Acredito que inevitavelmente quem assistir à “The Green Knight” se perguntará em algum momento sobre o que mesmo se trata. Não concordo que filmes devam ter explicações ou absolutamente sempre contar uma história. A gosto pessoal, creio que essas sejam necessidades secundárias em uma obra audiovisual, devendo-nos o filme primeiramente nos encantar em seu aspecto sensorial, a partir de suas imagens e sons. Entretanto, o que ocorre na maioria das obras é que esses dois aspectos se entrelaçam e se determinam.
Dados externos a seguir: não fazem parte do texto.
theorem rxFilter (h : Receives p s t) (truncated : Bool) (arrival : Nat) (l : List Byte) :
    Receives p s (t.rxFilter p truncated arrival l) := by
  unfold State.rxFilter
  extract_lets vlan
  have hvlan {u : State} (hu : Receives p s u) (l : List Byte) : Receives p s (vlan u l) :=
    ite (hu.deliverFrame truncated arrival l) (hu.pbump (by decide))
  refine ite (h.pbump (by decide)) (ite ?_ (hvlan h l))
  split
  next r hr => exact (h.pbump (secReceive_fails_rx t p truncated l r hr)).pbump (by decide)
  · exact hvlan h.setPort _

theorem rxStored (h : Receives p s t) (pcsError : Bool) (arrival : Nat) (wire : List Byte) :
    Receives p s (t.rxStored p pcsError arrival wire) := by
  unfold State.rxStored
  extract_lets t1 maxLen truncated kept t2 body
  have h1 : Receives p s t1 := h.pbump (by decide)
  have h2 : Receives p s t2 := ite ((h1.pbump (by decide)).praise _) h1
  exact ite ((h1.pbump (by decide)).praise _) (ite (h2.pbump (by decide)) (ite (h2.pbump (by decide))
    (ite (h2.pbump (by decide)) (ite (h2.macControl body) (h2.rxFilter truncated arrival body)))))

end Receives

end Sys2Proof.Machine
end

section
/-!
Reception of a frame (O32): the checks in their order, and where a good frame goes.
-/

namespace Sys2Proof.Machine

open Sys2Proof.Safety

/-! ## What the checks read -/

theorem Journalled.pflag {s t : State} (h : Journalled s t) (p : Nat) (f : Fld) : t.pflag p f = s.pflag p f := h.flag _

theorem Journalled.pfld {s t : State} (h : Journalled s t) (p : Nat) (f : Fld) : t.pfld p f = s.pfld p f := State.fld_congr (h.reg _)

theorem Journalled.rxUsed {s t : State} (h : Journalled s t) (p : Nat) : t.rxUsed p = s.rxUsed p := by
  obtain ⟨x, o, w, uw, sat, rfl⟩ := h
  rfl

theorem Journalled.addrOk {s t : State} (h : Journalled s t) (p : Nat) (l : List Byte) : t.addrOk p l = s.addrOk p l := by
  obtain ⟨x, o, w, uw, sat, rfl⟩ := h
  rfl

theorem Journalled.vlanOk {s t : State} (h : Journalled s t) (p : Nat) (l : List Byte) : t.vlanOk p l = s.vlanOk p l := by
  obtain ⟨x, o, w, uw, sat, rfl⟩ := h
  rfl

/-- A counter of a port moves no register and no frame. -/
theorem State.pbump_journalled (s : State) (p r : Nat) : Journalled s (s.pbump p r) := s.bump_journalled _

/-! ## The checks in their order (R83) -/

/-- A port that takes no frames leaves one alone (R74, R86, R107). -/
theorem State.rxMedium_of_not_takes {s : State} {p : Nat} (h : ¬ Takes s p) (pcs : Bool) (wire : List Byte) :
    s.rxMedium p pcs wire = s := by
  refine if_pos ?_
  by_contra hc
  exact h (by simpa [State.portRuns, Takes, and_assoc] using hc)

theorem State.rxMedium_of_takes {s : State} {p : Nat} (h : Takes s p) (pcs : Bool) (wire : List Byte) :
    s.rxMedium p pcs wire = s.rxStored p pcs (s.arrivalStamp p wire.length) wire := by
  obtain ⟨hstop, hrx, hloop⟩ := h
  exact if_neg (by simp [State.portRuns, hstop, hrx, hloop])

/-- A frame for which the receive buffer has no room. -/
theorem State.rxStored_of_full {s : State} {p : Nat} {wire : List Byte}
    (h : ¬ s.rxUsed p + min (s.pfld p F.NET_MAXLEN.BYTES) wire.length ≤ rxBuffer p) (pcs : Bool) (arrival : Nat) :
    s.rxStored p pcs arrival wire =
      ((s.pbump p R.NET_RX_SEEN).pbump p R.NET_RX_OVERFLOW).praise p F.NET_INT_STATUS.OVERFLOW := by
  refine if_pos ?_
  rw [(s.pbump_journalled p _).rxUsed, (s.pbump_journalled p _).pfld, List.length_take]
  omega

/-- A frame within the longest length that finds room: the checks that follow. -/
theorem State.rxStored_of_fits {s : State} {p : Nat} {wire : List Byte}
    (hfits : s.rxUsed p + min (s.pfld p F.NET_MAXLEN.BYTES) wire.length ≤ rxBuffer p)
    (hlen : wire.length ≤ s.pfld p F.NET_MAXLEN.BYTES) (pcs : Bool) (arrival : Nat) :
    s.rxStored p pcs arrival wire =
      (let t := s.pbump p R.NET_RX_SEEN
       let body := wire.take (wire.length - 4)
       if pcs then t.pbump p R.NET_RX_PCS_ERROR
       else if wire.length < 64 then t.pbump p R.NET_RX_RUNT
       else if leNat (wire.drop (wire.length - 4)) ≠ crc32 body then t.pbump p R.NET_RX_FCS_ERROR
       else if beAt body 12 2 = 0x8808 then t.macControl p body
       else t.rxFilter p false arrival body) := by
  have hroom : ¬ rxBuffer p < s.rxUsed p + wire.length := by
    rw [Nat.min_eq_right hlen] at hfits
    omega
  have hwhole : ¬ s.pfld p F.NET_MAXLEN.BYTES < wire.length := Nat.not_lt.mpr hlen
  have hseen := s.pbump_journalled p R.NET_RX_SEEN
  unfold State.rxStored
  simp only [hseen.pfld, hseen.rxUsed, List.take_of_length_le hlen, if_neg hroom, decide_eq_false hwhole, Bool.false_eq_true,
    if_false, Bool.not_false, Bool.true_and, decide_eq_true_eq]

/-- A frame of an accepted address and VLAN on a port without MACsec is delivered (R83, R98, R99). -/
theorem State.rxFilter_of_accepted {s : State} {p : Nat} {l : List Byte} (ha : s.addrOk p l = true) (hv : s.vlanOk p l = true)
    (hm : s.pflag p F.NET_CTRL.MACSEC_EN = false) (arrival : Nat) :
    s.rxFilter p false arrival l = s.deliverFrame p false arrival l := by
  simp [State.rxFilter, State.secures, ha, hv, hm]

theorem State.deliverFrame_of_ptp (s : State) (p arrival : Nat) {l : List Byte} (h : isPtp l = true) :
    s.deliverFrame p false arrival l =
      (let t := (s.pbump p R.NET_RX_TO_TIMEBASE).bump R.TIM_PTP_RX
       { t with tim := { t.tim with ptpQ := t.tim.ptpQ ++ [⟨p, arrival, l⟩] } }) := if_pos (by rw [h]; rfl)

theorem State.deliverFrame_of_not_ptp (s : State) (p arrival : Nat) {l : List Byte} (h : ¬ isPtp l = true) :
    s.deliverFrame p false arrival l = { s with ing := { s.ing with eth := s.ing.eth ++ [⟨p, l, false, arrival⟩] } } :=
  if_neg (by simpa using h)

theorem State.cnt_upd_tim (s : State) (x : Tim) (k : Nat) : ({ s with tim := x } : State).cnt k = s.cnt k := rfl
theorem State.cnt_upd_ing (s : State) (x : Ing) (k : Nat) : ({ s with ing := x } : State).cnt k = s.cnt k := rfl

/-! ## What a frame leaves -/

/-- A frame dropped is seen, and counted by the check that it fails. -/
theorem pbump_seen_drops (s : State) (p : Nat) {r : Nat} (hr : R.NET_RX_SEEN ≠ r) :
    let t := (s.pbump p R.NET_RX_SEEN).pbump p r
    t.ing = s.ing ∧ t.tim = s.tim ∧ Counted s t (pcnt R.NET_RX_SEEN p) 1 ∧ Counted s t (pcnt r p) 1 := by
  refine ⟨by simp, by simp, ?_, ?_⟩
  · exact counted_of_eq (counted_bump s _) rfl (State.cnt_pbump_ne _ hr p)
  · exact counted_of_eq (counted_bump (s.pbump p R.NET_RX_SEEN) _) (State.cnt_pbump_ne s hr.symm p) rfl

theorem State.elapse_ptpQ (s : State) (n : Nat) : (s.elapse n).tim.ptpQ = s.tim.ptpQ := by
  unfold State.elapse
  dsimp only
  split <;> rfl

/-- A good frame goes to the timebase when it is a PTP message, else it waits for the parser (R84, R85). -/
theorem deliverFrame_seen (s : State) (p arrival : Nat) (l : List Byte) :
    let t := (s.pbump p R.NET_RX_SEEN).deliverFrame p false arrival l
    Counted s t (pcnt R.NET_RX_SEEN p) 1 ∧
      if isPtp l then t.ing = s.ing ∧ t.tim = { s.tim with ptpQ := s.tim.ptpQ ++ [⟨p, arrival, l⟩] }
      else t.tim = s.tim ∧ t.ing = { s.ing with eth := s.ing.eth ++ [⟨p, l, false, arrival⟩] } := by
  intro t
  have hseen : Counted s (s.pbump p R.NET_RX_SEEN) (pcnt R.NET_RX_SEEN p) 1 := counted_bump s _
  by_cases hptp : isPtp l = true
  · have ht : t = _ := State.deliverFrame_of_ptp (s.pbump p R.NET_RX_SEEN) p arrival hptp
    rw [if_pos hptp, ht]
    refine ⟨counted_of_eq hseen rfl ?_, by simp, by simp⟩
    rw [State.cnt_upd_tim, State.cnt_bump_ne _ _ _ (pcnt_ne_ptpRx (by decide) p), State.cnt_pbump_ne _ (by decide)]
  · have ht : t = _ := State.deliverFrame_of_not_ptp (s.pbump p R.NET_RX_SEEN) p arrival hptp
    rw [if_neg hptp, ht]
    exact ⟨counted_of_eq hseen rfl (State.cnt_upd_ing _ _ _), by simp, by simp⟩

/-- Settles O32: the first check that fails decides, and a good frame is delivered. -/
theorem frameReception : Obligations.FrameReception := by
  unfold Obligations.FrameReception
  intro s p pcs wire dt u max body fits drops
  have hexec : exec (.rxFrame p pcs wire dt) s = .next (u.rxMedium p.val pcs wire) := rfl
  refine ⟨fun h => ⟨_, hexec, State.rxMedium_of_not_takes (s := u) h pcs wire⟩, fun h => ?_⟩
  rw [State.rxMedium_of_takes (s := u) h] at hexec
  have hdrops {r : Nat} (hr : R.NET_RX_SEEN ≠ r) : drops ((u.pbump p R.NET_RX_SEEN).pbump p r) r := pbump_seen_drops u p hr
  refine ⟨fun hfull => ⟨_, hexec, ?_⟩, fun hfits hlen => ?_⟩
  · rw [State.rxStored_of_full (s := u) hfull]
    obtain ⟨hing, htim, hseen, hcause⟩ := hdrops (r := R.NET_RX_OVERFLOW) (by decide)
    exact ⟨(State.praise_ing _ _ _).trans hing, (State.praise_tim _ _ _).trans htim, counted_of_eq hseen rfl (State.cnt_praise _ _ _ _),
      counted_of_eq hcause rfl (State.cnt_praise _ _ _ _)⟩
  · rw [State.rxStored_of_fits (s := u) hfits hlen] at hexec
    refine ⟨fun hpcs => ⟨_, hexec, ?_⟩, fun hpcs hrunt => ⟨_, hexec, ?_⟩, fun hpcs hrunt hfcs => ⟨_, hexec, ?_⟩,
      fun hpcs hrunt hfcs hmac haddr hvlan hsec => ⟨_, hexec, ?_⟩⟩
    · simp only [hpcs, if_true]
      exact hdrops (by decide)
    · simp only [hpcs, Bool.false_eq_true, if_false, if_pos hrunt]
      exact hdrops (by decide)
    · simp only [hpcs, Bool.false_eq_true, if_false, if_neg (Nat.not_lt.mpr hrunt)]
      rw [if_pos hfcs]
      exact hdrops (by decide)
    · simp only [hpcs, Bool.false_eq_true, if_false, if_neg (Nat.not_lt.mpr hrunt)]
      have hseen := u.pbump_journalled p R.NET_RX_SEEN
      rw [if_neg (not_not.mpr hfcs), if_neg hmac, State.rxFilter_of_accepted ((hseen.addrOk _ _).trans haddr)
        ((hseen.vlanOk _ _).trans hvlan) ((hseen.pflag _ _).trans hsec)]
      rw [← s.elapse_ptpQ dt]
      exact deliverFrame_seen u p.val _ body

end Sys2Proof.Machine
end

section
/-!
The pause timer and the physical state of a port (O34).
-/

namespace Sys2Proof.Machine

open Sys2Proof.Safety

/-! ## Pause (R88 to R91) -/

/-- The pause timer runs out: the time that it held a frame ends with it (R90). -/
theorem State.settleHold_expired {s : State} {p h : Nat} (hh : (s.port p).holdFrom = some h) (hu : (s.port p).pauseUntil ≤ s.now) :
    s.settleHold p = (s.setPort p { s.port p with holdFrom := none }).bumpBy (pcnt R.NET_TX_PAUSED_NS p)
      (((s.port p).pauseUntil - h) * 5 / 6) := by
  unfold State.settleHold
  rw [hh]
  dsimp only
  rw [Nat.min_eq_right hu]

/-- A refresh that is due (R91). -/
theorem pauseRefresh_due {s : State} {p : Port} {dt r : Nat} (hr : (s.port p.val).refreshAt = some r) (hdue : r ≤ s.now + dt) :
    exec (.pauseRefresh p dt) s = .next (let u := s.elapse dt
      if u.portBp p.val then
        (if u.sendsPause p.val then u.sendPause p.val (u.pfld p.val F.NET_PAUSE.TIME) else u).armRefresh p.val
      else u.dropRefresh p.val) := by
  have hr' : ((s.elapse dt).port p.val).refreshAt = some r := hr
  show execPauseRefresh p dt s = _
  unfold execPauseRefresh
  dsimp only
  rw [hr']
  dsimp only
  rw [if_neg (show ¬ (s.elapse dt).now < r from Nat.not_lt.mpr hdue)]
  cases (s.elapse dt).portBp p.val <;> rfl

/-- A pause frame sent, and the next refresh due: the frame joins class 1, and nothing leaves the unit yet (R91, R93). -/
theorem State.sendPause_armRefresh (s : State) (p quanta : Nat) :
    let t := (s.sendPause p quanta).armRefresh p
    (t.port p).tx = (s.port p).tx ++ [⟨1, pauseBytes (s.station p) quanta, .pause quanta⟩] ∧ t.out = s.out ∧
      (t.port p).refreshAt = some (s.now + s.pfld p F.NET_PAUSE.REFRESH * 1200) := by
  have hsent := HeldAs.txQueue p s ⟨1, pauseBytes (s.station p) quanta, .pause quanta⟩
  intro t
  refine ⟨?_, ?_, ?_⟩
  · refine Eq.trans ?_ hsent.tx
    simp [t, State.armRefresh, State.sendPause]
  · rw [← hsent.out]
    simp [t, State.armRefresh, State.sendPause]
  · rw [← hsent.now, ← hsent.pfld]
    simp [t, State.armRefresh, State.sendPause, clkPerUs]

/-- R88 to R91: the pause timer and the refresh of pause frames. -/
theorem pauseTimers : PauseTimers := by
  unfold PauseTimers
  intro s p dt x
  refine ⟨fun h hh hu => ⟨_, if_pos hu, ?_⟩, fun r hr hdue => ⟨fun hsend hbp => ⟨_, pauseRefresh_due hr hdue, ?_⟩,
    fun hsend hbp => ⟨_, pauseRefresh_due hr hdue, ?_⟩, fun hbp => ⟨_, pauseRefresh_due hr hdue, ?_⟩⟩⟩
  · rw [State.settleHold_expired (s := s.elapse dt) hh hu]
    exact ⟨by simp [x], counted_bumpBy ((s.elapse dt).setPort p.val _) _ _⟩
  all_goals dsimp only
  · rw [if_pos (show (s.elapse dt).portBp p.val = true from hbp), if_pos (show (s.elapse dt).sendsPause p.val = true from hsend)]
    exact (s.elapse dt).sendPause_armRefresh p.val _
  · rw [if_pos (show (s.elapse dt).portBp p.val = true from hbp),
      if_neg (show ¬ (s.elapse dt).sendsPause p.val = true from Bool.eq_false_iff.mp hsend)]
    exact ⟨(State.port_setPort _ _ _ _).trans (if_pos rfl), rfl⟩
  · rw [if_neg (show ¬ (s.elapse dt).portBp p.val = true from Bool.eq_false_iff.mp hbp)]
    exact ⟨rfl, (State.port_setPort _ _ _ _).trans (if_pos rfl)⟩

/-! ## The physical state (R632, R650) -/

@[simp] theorem State.showPhy_port (s : State) (p q : Nat) : (s.showPhy p).port q = s.port q := by
  refine State.port_congr ?_ q
  unfold State.showPhy
  dsimp only
  split_ifs <;> simp

@[simp] theorem State.showPhy_cnt (s : State) (p k : Nat) : (s.showPhy p).cnt k = s.cnt k := by
  unfold State.showPhy
  dsimp only
  split_ifs <;> simp [State.cnt]

/-- A flag of a port's window set. -/
theorem State.pflag_setFld_same (s : State) (p : Nat) {f : Fld} (b : Bool) (h : f.hi < 32) (e : f.hi = f.lo) :
    (s.setFld (f.at (netWin p)) (b2n b)).pflag p f = b := State.flag_setFld_same b h e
A estranheza a qual Sir Gauvain é apresentado durante sua jornada, com personagens dúbios, gigantes, animais falantes, espíritos perdidos, chegaram a mim com um gosto de dúvida, atiçando curiosidade e certo medo de descobrir aquele universo.

Orquestrada por Andrew Droz Palermo, a fotografia enevoada contribui para um ar de fábula, onde há possibilidade daqueles eventos estarem acontecendo em outra realidade ou até mesmo em alguma alucinação. E quanto mais distante o protagonista fica de casa, mais estranho se torna seu entorno: há, inclusive, uma dificuldade para entendermos o tempo que se passa durante seu trajeto, às vezes, parecendo alguns dias e outras vezes anos.

Mas é claro, e isso a própria obra faz questão de ressaltar, que há um aspecto moral, narrativo, por trás das imagens: Sir Gauvain parte para cumprir seu desafio sem tantas certezas. Aprende a responder que busca honra, mas sabemos que sua escolha partiu mais de uma certa prepotência, uma necessidade de agradar a seu rei e a seu ego.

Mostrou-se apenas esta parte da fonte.